The last structures erected after our engineer's designs were at Edinburgh and Glasgow: his Dean Bridge at the former place, and his Jamaica Street Bridge at the latter, being regarded as among his most successful works. Since his employment as a journeyman mason at the building of the houses in Princes Street, Edinburgh, the New Town had spread in all directions. At each visit to it on his way to or from the Caledonian Canal or the northern harbours, he had been no less surprised than delighted at the architectural improvements which he found going forward. A new quarter had risen up during his lifetime, and had extended northward and westward in long lines of magnificent buildings of freestone, until in 1829 its further progress was checked by the deep ravine running along the back of the New Town, in the bottom of which runs the little Water of Leith. It was determined to throw a stone bridge across this stream, and Telford was called upon to supply the design. The point of crossing the valley was immediately behind Moray Place, which stands almost upon its verge, the sides being bold, rocky, and finely wooded. The situation was well adapted for a picturesque structure, such as Telford was well able to supply. The depth of the ravine to be spanned involved great height in the piers, the roadway being 106 feet above the level of the stream. The bridge was of four arches of 90 feet span each, and its total length 447 feet; the breadth between the parapets for the purposes of the roadway and footpaths being 39 feet.*[2] It was completed and opened in December, 1831.

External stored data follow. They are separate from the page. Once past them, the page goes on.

-- ==== Sys2Proof/Machine/Flags.lean ====
section
/-! DEFINITION. Arithmetic on element encodings and its flags: the integer results of R50, R280, R290, R294 and R371, the
floating-point results of R59 to R68, R291 to R293 and R362 to R370, and the conversions of R79 to R81, R284 and R285.
Every engine computes by these (R291, R329). A floating value is an exact dyadic number until it is rounded once. -/

namespace Sys2Proof.Machine

/-! Flags (R64). -/

/-- The five exception flags: NX, UF, OF, DZ, NV from bit 0. -/
abbrev FFlags := BitVec 5

def flagNX : FFlags := 1
def flagUF : FFlags := 2
def flagOF : FFlags := 4
def flagDZ : FFlags := 8
def flagNV : FFlags := 16

/-- The mode that enters a floating result: rounding mode, flush-to-zero, denormals-are-zero (R362). -/
structure FMode where
  rm : BitVec 3 := 0
  ftz : Bool := false
  daz : Bool := false
deriving DecidableEq, Repr

/-- A result: its encoding, the flags it raises, and whether an integer result saturated (R290). -/
structure Out where
  v : Nat
  fl : FFlags := 0
  sat : Bool := false
deriving DecidableEq, Repr

/-! Element types (R48). -/

/-- The width of an element in bits; 0 for a reserved type code. -/
def typeBits (t : BitVec 4) : Nat :=
  match t.toNat with
  | 0 => 12 | 1 => 12 | 2 => 24 | 3 => 24 | 4 => 48 | 5 => 48 | 6 => 24 | 7 => 48 | 8 => 1 | 9 => 48 | 10 => 32
  | 11 => 64 | _ => 0

/-- The width of an element in plies (R48), where it is a whole number of plies. -/
def typePlies (t : BitVec 4) : Nat := typeBits t / 12

/-- Signed integer types. -/
def isSigned (t : BitVec 4) : Bool := isInt t && bit t 0

/-- The integer that an encoding of `w` bits holds, two's complement when `signed` (R48). -/
def intOf (w : Nat) (signed : Bool) (x : Nat) : Int :=
  let y := x % 2 ^ w
  if signed ∧ 2 ^ (w - 1) ≤ y then (y : Int) - 2 ^ w else y

/-- The integer that an element of type `t` holds. -/
def valOf (t : BitVec 4) (x : Nat) : Int := intOf (typeBits t) (isSigned t) x

/-- The limits of an integer type (R50). -/
def minOf (w : Nat) (signed : Bool) : Int := if signed then -(2 ^ (w - 1)) else 0
def maxOf (w : Nat) (signed : Bool) : Int := if signed then 2 ^ (w - 1) - 1 else 2 ^ w - 1

/-- The low `w` bits of an integer. -/
def wrapTo (w : Nat) (i : Int) : Nat := (i % (2 ^ w : Int)).toNat

/-- An exact integer result reduced to a type: wrapped, or clamped with SAT status (R290). -/
def reduceInt (t : BitVec 4) (sat : Bool) (i : Int) : Out :=
  let w := typeBits t
  let lo := minOf w (isSigned t)
  let hi := maxOf w (isSigned t)
  if sat ∧ i < lo then { v := wrapTo w lo, sat := true }
  else if sat ∧ hi < i then { v := wrapTo w hi, sat := true }
  else { v := wrapTo w i }

/-- Integer quotient on `w` bits, truncating toward zero (R280); a zero divisor gives all ones and DZ. -/
def divInt (w : Nat) (signed sat : Bool) (a b : Nat) : Out :=
  let x := intOf w signed a
  let y := intOf w signed b
  if y = 0 then { v := 2 ^ w - 1, fl := flagDZ }
  else
    let q := x.tdiv y
    if sat ∧ maxOf w signed < q then { v := wrapTo w (maxOf w signed), sat := true } else { v := wrapTo w q }

/-- Integer remainder, with the sign of the dividend (R280). -/
def remInt (w : Nat) (signed : Bool) (a b : Nat) : Out :=
  let x := intOf w signed a
  let y := intOf w signed b
  if y = 0 then { v := a % 2 ^ w, fl := flagDZ } else { v := wrapTo w (x.tmod y) }

/-- Shifts at a width: counts at or above it give 0, or every bit equal to the sign (R294, R319). -/
def shiftLeft (w a n : Nat) : Nat := if w ≤ n then 0 else a * 2 ^ n % 2 ^ w
def shiftRight (w a n : Nat) : Nat := if w ≤ n then 0 else a % 2 ^ w / 2 ^ n
def shiftArith (w a n : Nat) : Nat := wrapTo w (intOf w true a / 2 ^ (if w ≤ n then w else n))

/-! Floating-point formats (R59 to R61, R79). -/

/-- Exponent and fraction widths. -/
structure Fmt where
  e : Nat
  f : Nat
deriving DecidableEq, Repr

def f24 : Fmt := ⟨8, 15⟩
def f48 : Fmt := ⟨11, 36⟩
def binary32 : Fmt := ⟨8, 23⟩
def binary64 : Fmt := ⟨11, 52⟩

/-- The format of a floating or host type code; other codes have none and read as F24. -/
def fmtOf (t : BitVec 4) : Fmt :=
  match t.toNat with
  | 7 => f48 | 10 => binary32 | 11 => binary64 | _ => f24

/-- The bias B. -/
def Fmt.bias (m : Fmt) : Nat := 2 ^ (m.e - 1) - 1

/-- The all-ones exponent E. -/
def Fmt.top (m : Fmt) : Nat := 2 ^ m.e - 1

/-- The sign bit of an encoding. -/
def Fmt.sign (m : Fmt) (x : Nat) : Bool := x / 2 ^ (m.e + m.f) % 2 == 1

/-- The biased exponent of an encoding. -/
def Fmt.exp (m : Fmt) (x : Nat) : Nat := x / 2 ^ m.f % 2 ^ m.e

/-- The fraction of an encoding. -/
def Fmt.frac (m : Fmt) (x : Nat) : Nat := x % 2 ^ m.f

/-- An encoding from its three fields. -/
def Fmt.pack (m : Fmt) (s : Bool) (e f : Nat) : Nat := cond s (2 ^ (m.e + m.f)) 0 + e * 2 ^ m.f + f

def Fmt.isNan (m : Fmt) (x : Nat) : Bool := m.exp x == m.top && m.frac x != 0
def Fmt.isSnan (m : Fmt) (x : Nat) : Bool := m.isNan x && m.frac x < 2 ^ (m.f - 1)
def Fmt.isInf (m : Fmt) (x : Nat) : Bool := m.exp x == m.top && m.frac x == 0
def Fmt.isZero (m : Fmt) (x : Nat) : Bool := m.exp x == 0 && m.frac x == 0

/-- The default NaN (R62). -/
def Fmt.defaultNan (m : Fmt) : Nat := m.pack false m.top (2 ^ (m.f - 1))

/-- Infinity, zero and the largest finite value with a sign (R62). -/
def Fmt.inf (m : Fmt) (s : Bool) : Nat := m.pack s m.top 0
def Fmt.zero (m : Fmt) (s : Bool) : Nat := m.pack s 0 0
def Fmt.max (m : Fmt) (s : Bool) : Nat := m.pack s (m.top - 1) (2 ^ m.f - 1)

/-- A NaN quieted by setting f[p − 1] (R63). -/
def Fmt.quiet (m : Fmt) (x : Nat) : Nat := if m.isSnan x then x + 2 ^ (m.f - 1) else x

/-- An operand under denormals-are-zero (R66). -/
def Fmt.read (m : Fmt) (daz : Bool) (x : Nat) : Nat :=
  if daz ∧ m.exp x = 0 then m.zero (m.sign x) else x

/-- The significand of a finite encoding: its value is the significand × 2^(its exponent) (R61). -/
def Fmt.sig (m : Fmt) (x : Nat) : Nat := if m.exp x = 0 then m.frac x else 2 ^ m.f + m.frac x

/-- The exponent that goes with `Fmt.sig`. -/
def Fmt.scale (m : Fmt) (x : Nat) : Int := (if m.exp x = 0 then 1 else m.exp x : Nat) - (m.bias : Int) - m.f

/-- An exact finite value: (−1)^s × m × 2^e. -/
structure Dyadic where
  s : Bool
  m : Nat
  e : Int
deriving DecidableEq, Repr

/-- The exact value of a finite encoding. -/
def Fmt.value (m : Fmt) (x : Nat) : Dyadic := ⟨m.sign x, m.sig x, m.scale x⟩

/-! Rounding (R64, R365, R367). -/

/-- A value rounded to a multiple of 2^q under a mode: the multiple, and whether it is inexact. A reserved code of R64
names no mode: it is refused before it is used, and one that an image or a record restores rounds as truncation (DESIGN CHOICE, log 134). -/
def roundAt (rm : BitVec 3) (v : Dyadic) (q : Int) : Nat × Bool :=
  if q ≤ v.e then (v.m * 2 ^ (v.e - q).toNat, false)
  else
    let d := (q - v.e).toNat
    let k := v.m / 2 ^ d
    let r := v.m % 2 ^ d
    let half := 2 ^ (d - 1)
    let up : Bool := match rm.toNat with
      | 0 => half < r || (r == half && k % 2 == 1)
      | 2 => !v.s && r != 0
      | 3 => v.s && r != 0
      | 4 => half ≤ r
      | _ => false
    (if up then k + 1 else k, r != 0)

/-- The result of an overflow under a mode (R365). -/
def Fmt.overflow (m : Fmt) (rm : BitVec 3) (s : Bool) : Nat :=
  if rm = 1 ∨ (rm = 2 ∧ s) ∨ (rm = 3 ∧ ¬ s) then m.max s else m.inf s

/-- A non-zero exact value rounded once into a format (R65, R66, R365, R367). -/
def Fmt.round (m : Fmt) (md : FMode) (v : Dyadic) : Out :=
  let eMin : Int := 1 - (m.bias : Int)
  let top : Int := v.e + Nat.log2 v.m
  let free := roundAt md.rm v (top - m.f)
  let er : Int := if free.1 = 2 ^ (m.f + 1) then top + 1 else top
  if (m.bias : Int) < er then { v := m.overflow md.rm v.s, fl := flagOF ||| flagNX }
  else
    let tiny : Bool := er < eMin
    if tiny ∧ md.ftz then { v := m.zero v.s, fl := flagUF ||| flagNX }
    else
      let q : Int := if top < eMin then eMin - m.f else top - m.f
      let r := roundAt md.rm v q
      { v := m.pack v.s 0 0 + ((q - (eMin - m.f)).toNat * 2 ^ m.f + r.1)
        fl := (if r.2 then flagNX else 0) ||| (if tiny && r.2 then flagUF else 0) }

/-- An exact value delivered in a format, a zero with the sign it carries (R363). -/
def Fmt.deliver (m : Fmt) (md : FMode) (v : Dyadic) : Out := if v.m = 0 then { v := m.zero v.s } else m.round md v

But the most important, as it was the last, of Mr. Telford's stone bridges was that erected across the Clyde at the Broomielaw, Glasgow. Little more than fifty years since, the banks of the river at that place were literally covered with broom—and hence its name—while the stream was scarcely deep enough to float a herring-buss. Now, the Broomielaw is a quay frequented by ships of the largest burden, and bustling with trade and commerce. Skill and enterprise have deepened the Clyde, dredged away its shoals, built quays and wharves along its banks, and rendered it one of the busiest streams in the world,
It has become a great river thoroughfare, worked by steam. On its waters the first steamboat ever constructed for purposes of traffic in Europe was launched by Henry Bell in 1812; and the Clyde boats to this day enjoy the highest prestige.